One of the most exciting works of literature to have come out of Galicia in the last thirty years, and the first adult-fiction title by Suso de Toro to be made available in the English-language market. There is something startling about this book. With Raymond Carver-like simplicity, the author extracts the commonplace events and ordinary frustrations of life, shedding light on them, exalting them and undermining them at the same time, so that the reader is left in a hiatus, expectant and fulfilled. What goes on here is impossible, outrageous, and yet it happens. A blind man beats and is poisoned by his wife, an aged housemaid tries to breastfeed the baby when the parents are out, a second-hand typewriter insists on typing out its own message, a rapist awaits the family’s vengeance while wishing he knew the victim’s name, a cash machine flirts with a customer of the bank by making spurious deposits into her account, a jumper turns murderous, a porn model seeks an intimate relationship that isn’t confined to the glossy pages of a magazine, a mother loses track of her child, Cain and Abel appear in modern dress, the hero Theseus is driven to question whether he really is a hero or not, a man finds his wife having an affair in the wardrobe… There is something absolutely surprising about these stories that signalled a new direction in post-Franco Galician literature, in a book the author himself described as ‘an outburst of fury inspired by punk.’

From the author of The Low Voices and The Carpenter’s Pencil, the book of short stories that set him on his way and revolutionized Galician literature when it came out at the end of the 1980s.
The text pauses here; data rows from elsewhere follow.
/-- R33, R37, R66, R72, R339, R341, R343, R344: what COPY and GATHER move. Row r comes from SRC + r × SSTR, or from SRC + index × LEN, and goes to DST + r × DSTR; addresses wrap at their
space. An engine that has a turn sends one granule of the destination, as one part under the command's key and the granule's PART, with the bytes that the rows write into it, the
last of the rows that write one; where every part is out, the command waits for their answers. A register gather fills its registers at once, or consumes poison. When all is written,
each receiver gets the arrival with the bytes it counts.
Where the spec is silent the model's own choice decides: log entry 36. -/
def Obligations.EngineMoves : Prop :=
  (∀ (s : State) (m : Nat) (rest : List Input), s.lost = [] → s.inputs = .engine m :: rest →
    step s = .next (engineTurn { s with now := s.now + s.pace, inputs := rest } m)) ∧
  (∀ (b r : Nat) (idx : Nat → Nat),
    let sstr : Word := BitVec.ofNat 32 (b / 2 ^ 160)
    let dstr : Word := BitVec.ofNat 32 (b / 2 ^ 192)
    let len := b / 2 ^ 128 % 2 ^ 20;
    (spaceOf (bSrc b) = .glob → srcRow false b idx r = (BitVec.ofNat 64 b + BitVec.ofNat 64 r * sstr.signExtend 64).toNat ∧
      srcRow true b idx r = (BitVec.ofNat 64 b + BitVec.ofNat 64 (idx r * len)).toNat) ∧
    (spaceOf (bSrc b) = .scr ∨ spaceOf (bSrc b) = .gang → srcRow false b idx r = (BitVec.ofNat 32 b + BitVec.ofNat 32 r * sstr).toNat ∧
      srcRow true b idx r = (BitVec.ofNat 32 b + BitVec.ofNat 32 (idx r * len)).toNat) ∧
    (spaceOf (bDst b) = .glob → dstRow b r = (BitVec.ofNat 64 (b / 2 ^ 64) + BitVec.ofNat 64 r * dstr.signExtend 64).toNat) ∧
    (spaceOf (bDst b) = .scr ∨ spaceOf (bDst b) = .gang → dstRow b r = (BitVec.ofNat 32 (b / 2 ^ 64) + BitVec.ofNat 32 r * dstr).toNat)) ∧
  (∀ (p : Space) (g a : Nat) (rows : List (Nat × List (Byte × Bool))),
    let all := rows.flatMap (fun e => ((List.range e.2.length).zip e.2).map (fun y => (p.wrap ((e.1 + y.1 : Nat) : Int), y.2)));
    SMap.get 0 (granuleCells p g rows) a = if a / 4096 = g then
      (match all.reverse.find? (fun e => e.1 == a) with | some e => 1 + e.2.1.toNat + 256 * e.2.2.toNat | none => 0) else 0) ∧
  (∀ (s : State) (m : Cmd) (addr n : Nat),
    ((s.unit m.u).Reads (scrRows addr n) → addr + n ≤ 2 ^ 21 →
      rangeBytes s m .scr addr n = (s, .ok ((Memory.readN (s.unit m.u).scr addr n).map (fun x => (x, false))))) ∧
    (∀ ps, srcPieces s m addr n = .ok ps → s.sectors = [] → (∀ p ∈ ps, p.apart = false ∧ reserved p.loc = false) →
      rangeBytes s m .glob addr n = (s, .ok (ps.flatMap (fun p => (Memory.readN s.mem p.loc p.n).map (fun x => (x, s.poisonedAt p.loc p.n))))))) ∧
  (∀ (s : State) (k : Nat) (m : Cmd) (d : Nat → List (Byte × Bool)), s.cmd? k = some m → (s.node (s.unit m.u).cfg.node).doom = 0 → m.gate = 0 → m.sent = false →
    m.kind = .copy ∨ m.kind = .gather →
    let b := m.blk
    let p := spaceOf (bDst b)
    let gs := granulesOf p (copyRows b)
    let parts := (if p = .gang then 1 else m.recv.length) * gs.length
    let reads := fun (rs : List Nat) => fetchSource s m (spaceOf (bSrc b)) (rs.map m.srcRange) = none ∧
      ∀ r ∈ rs, rangeBytes s m (spaceOf (bSrc b)) (m.srcRange r).1 (m.srcRange r).2 = (s, .ok (d r));
    (p ≠ .regs → parts ≤ m.next → engineTurn s k = s.modCmd k (fun c => { c with sent := true })) ∧
    (p ≠ .regs → m.next < parts →
      let g := gs.getD (m.next % gs.length) 0
      let v := if p = .gang then (gangUnit s m.u (granuleMember g)).getD m.u else m.recv.getD (m.next / gs.length) 0
      let hit := (List.range (bRows b)).filter (fun r => (granulesOf p [(dstRow b r, rowOut b)]).contains g)
      let cells := granuleCells p g (hit.map (fun r => (dstRow b r, convRow b (d r))))
      let part := (if bMcm b = 0 then 0 else 4096 * (s.unit v).cfg.gidx) + (g - gs.headD 0)
      ∀ e ∈ cells.head?, reads hit →
        let sends := fun (ok : Op → Prop) => ∃ o, engineTurn s k = { s.modCmd k (fun c => { c with next := c.next + 1 }) with ops := s.ops ++ [o], nextId := s.nextId + 1 } ∧
          ok o ∧ o.id = s.nextId ∧ o.kind = .part ∧ o.u = some m.u ∧ o.key = some { m.key with part := part } ∧ o.word = m.word ∧ o.va = BitVec.ofNat 64 e.1 ∧ o.cmd = some k ∧
          o.phase = .request ∧ ∀ i x, (i, x) ∈ o.cells ↔ SMap.get 0 cells (e.1 + i) ≠ 0 ∧ x = BitVec.ofNat 8 (SMap.get 0 cells (e.1 + i) - 1);
        (p ≠ .glob → sends (fun o => o.owner = .pool v ∧ o.loc = e.1 % 2 ^ 21)) ∧
        (p = .glob → (∀ c, cmdCheck s m.u m.berth m.priv .dst (BitVec.ofNat 64 e.1) = .ok c →
            sends (fun o => o.leaf = some c.leaf ∧ o.loc = c.loc ∧ o.owner = ownerOf c.loc)) ∧
          (∀ w, cmdCheck s m.u m.berth m.priv .dst (BitVec.ofNat 64 e.1) = .error w →
            engineTurn s k = failCmd (s.modCmd k (fun c => { c with next := c.next + 1 })) k w.1 w.2 (BitVec.ofNat 64 e.1)))) ∧
    (p = .regs → reads (List.range (bRows b)) →
      let bs := (List.range (bRows b)).flatMap (fun r => convRow b (d r))
      (bs.any Prod.snd = true → engineTurn s k = s.modNode (s.unit m.u).cfg.node (fun z => { z with doom := if z.doom = 0 then 1 else z.doom })) ∧
      (bs.any Prod.snd = false → m.u < s.units.length → m.lane < 32 → m.crew < 32 → m.dst.Nodup → (∀ r ∈ m.dst, r < 1024 ∧ (s.unit m.u).Holds (rowReg m.crew r)) →
        let t := engineTurn s k
        (∃ R W, t = ((s.modUnit m.u (fun y => { y with regs := R, rows := W })).modCmd k (fun c => { c with sent := true }))) ∧
        (∀ j r, m.dst[j]? = some r → (t.unit m.u).reg m.crew m.lane r = BitVec.ofNat 32 (leNat (((bs.map Prod.fst).drop (4 * j)).take 4))) ∧
        ∀ c l r, l < 32 → c < 32 → r < 1024 → ¬ (c = m.crew ∧ l = m.lane ∧ r ∈ m.dst) → (t.unit m.u).reg c l r = (s.unit m.u).reg c l r))) ∧
  (∀ (s : State) (k : Nat) (m : Cmd), s.cmd? k = some m → (s.node (s.unit m.u).cfg.node).doom = 0 → m.gate = 0 → m.sent = true → m.rung = false →
    ((∃ o ∈ s.ops, o.cmd = some k ∧ o.phase ≠ .answered) → engineTurn s k = s) ∧
    ((∀ o ∈ s.ops, o.cmd = some k → o.phase = .answered) → trailCmd s m = none →
      let w := s.modCmd k (fun c => { c with rung := true })
      (m.baren = false → engineTurn s k = w) ∧
      (m.baren = true → ∃ new, engineTurn s k = { w with ops := s.ops ++ new, nextId := s.nextId + m.recv.length } ∧ new.length = m.recv.length ∧
        ∀ j v, m.recv[j]? = some v → ∃ o, new[j]? = some o ∧ o.id = s.nextId + j ∧ o.kind = .arrive (m.count s v) ∧ o.u = some m.u ∧ o.key = some { m.key with part := 0xFFFF } ∧
          o.owner = .pool v ∧ o.loc = m.bar ∧ o.cmd = some k)))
For the first time, Galician prose dealt with the Galician landscape in a modern context, uniting tradition and modernity, placing the poetry of landscape alongside the irony of modern society. In One Million Cows, a collection of eighteen short stories by Manuel Rivas, the first he published, a boy tries to find out if his cousin is really a battery-operated robot, a sailor who has been shipwrecked at sea turns up dead in a local bar, the inhabitants of a village transport a young suicide so that he can be buried in an adjoining parish, a Galician who has recently returned from England dreams of building a golf course on the mud-flats of his childhood, and a prospective councillor is put off by the fish scales on a fishwife’s hands. Manuel Rivas is Galicia’s most international author, and once again the reader will be able to enjoy his striking metaphors, his commitment to what he writes, and his lingering eye for detail.